As Ian has pointed out above, I have to think that it's an absolute given that brand designers are highly incentivized to keep the crank turning, especially in a seasonal sport like windsurfing. There's a lot of competition out there, and a company's primary strategic goals must include standing out in the crowd, attracting paying customers and ultimately increasing market share. One can expect that yearly changes will run the spectrum from evolving concept designs, construction improvements/enhancements and presentation graphics.

But, is change always indicative of an ever increasing series of better products? Of course, a very arguable point. Yet, assuming that a customer buys a product that's outstanding in every way, how long does the satisfaction and interest last? In my opinion, I think that its crucial that a customer be happy and proud of their chosen product, even after newer more fashionable products are released over the years. Still, I often wonder if this is true for the majority of folks out there, particularly in such a fast paced environment the places newness above more practical concerns.

25th May 2007 01:01 AM
RE: 2008 isonic's

I think Starboard is not changing unless it, in some given perspective, is necessary. Every year there are a boards that are not changed simply because no protos tested significantly better than current models.

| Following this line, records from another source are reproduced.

-- ==== Sys2Proof/Machine/SetterCommands.lean ====
section
/-! DEFINITION. The non-indexed setters (47_commands.md R246-R253). -/

namespace Sys2Proof.Machine

/-- SET_VOLUME (47_commands.md R246). -/
def execSetVolume (x : F32) (s : State) : Host.Outcome State Fault Refusal :=
  .next { s with volume := clampUnit x }

/-- SET_BLEND (47_commands.md R247). -/
def execSetBlend (x : F32) (s : State) : Host.Outcome State Fault Refusal :=
  .next (broadcast (fun v => blSetBlend v x) (fun P => tmplSetBlend P x) s)

/-- SET_CUTOFF (47_commands.md R248). -/
def execSetCutoff (x : F32) (s : State) : Host.Outcome State Fault Refusal :=
  .next (broadcast (fun v => { v with flt := fltSetCutoff s.params.sr v.flt x })
    (fun P => tmplSetCutoff s.params.sr P x) s)

/-- SET_RESONANCE (47_commands.md R249). -/
def execSetResonance (x : F32) (s : State) : Host.Outcome State Fault Refusal :=
  .next (broadcast (fun v => { v with flt := fltSetRes v.flt x }) (fun P => tmplSetRes P x) s)

/-- SET_ATTACK (47_commands.md R250). -/
def execSetAttack (x : F32) (s : State) : Host.Outcome State Fault Refusal :=
  .next (broadcast (fun v => { v with env := envSetAttack v.env x }) (fun P => tmplSetAttack P x) s)

/-- SET_DECAY (47_commands.md R251). -/
def execSetDecay (x : F32) (s : State) : Host.Outcome State Fault Refusal :=
  .next (broadcast (fun v => { v with env := envSetDecay v.env x }) (fun P => tmplSetDecay P x) s)

/-- SET_SUSTAIN (47_commands.md R252). -/
def execSetSustain (x : F32) (s : State) : Host.Outcome State Fault Refusal :=
  .next (broadcast (fun v => { v with env := envSetSustain v.env x }) (fun P => tmplSetSustain P x) s)

/-- SET_RELEASE (47_commands.md R253). -/
def execSetRelease (x : F32) (s : State) : Host.Outcome State Fault Refusal :=
  .next (broadcast (fun v => { v with env := envSetRelease v.env x }) (fun P => tmplSetRelease P x) s)

end Sys2Proof.Machine
end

But it is still a fact that for slalom and racing, the margins are smaller. In the PWA slalom 42 format the racers have to use standard equipment and for these sailors, winning is everything. I would rather say its a challange to design the stuff to have world cup winning speed and still be easy for the general public to use. Both S-types and iSonics are proven success stories when it comes to this.
24th May 2007 11:58 PM
RE: 2008 isonic's


sorry I forgot to mention. 100% of F1 cars are purpose built for racing in the hands of F1 drivers and absolutely none of them is going to be used by the general public. While almost 100% of production boards are used by the general public, few of them by racers and very very few by top notch racers that can be compared to the equivalent of F1 drivers.
New models are OK, but please don't ask me to believe that changing everything every year is necessary. I guess that if yourself were asked to choose between an '06 PA 80 and a '07 PA80...
24th May 2007 06:35 PM
RE: 2008 isonic's

If there were changes they would be on ISAF if going by last few years.
24th May 2007 06:33 PM
RE: 2008 isonic's

Hi Ian,

of course, it was a boutade... I will wait and check everything. I am rather satisfied with Starboard boards right now. CA are interesting nevertheless, and their lineup changed just now since when I bought my Sonic in February 2006, which is something I appreciate.
As for the new model frenzy, I understand you hold your point, but I still do not agree. F1 racing cars are really leading edge tech, every new advancements are immediately used there, just think about the effects of advanced metallurgy on the combustion chambers temperatures, or new electronics on motor and body management. Nothing like that in windsurfing: aerodynamics, hydrodynamics and plastic composites are the same since years or decades. There is some change coming from the customers' ability or will to purchase more expensive stuff, that led us from PE and ASA to carbon sandwich; but by sure no need for yearly change because of any breakthrough innovation or even incremental advancement in science or technology.
Materials manufacturers would like us to believe this all is necessary; but at least some of us would prefer slower obsolescence, even if the trade off was some slight barely sensible performance enhancement. I regard almost every "advancement" as an amendment of previous models in reality.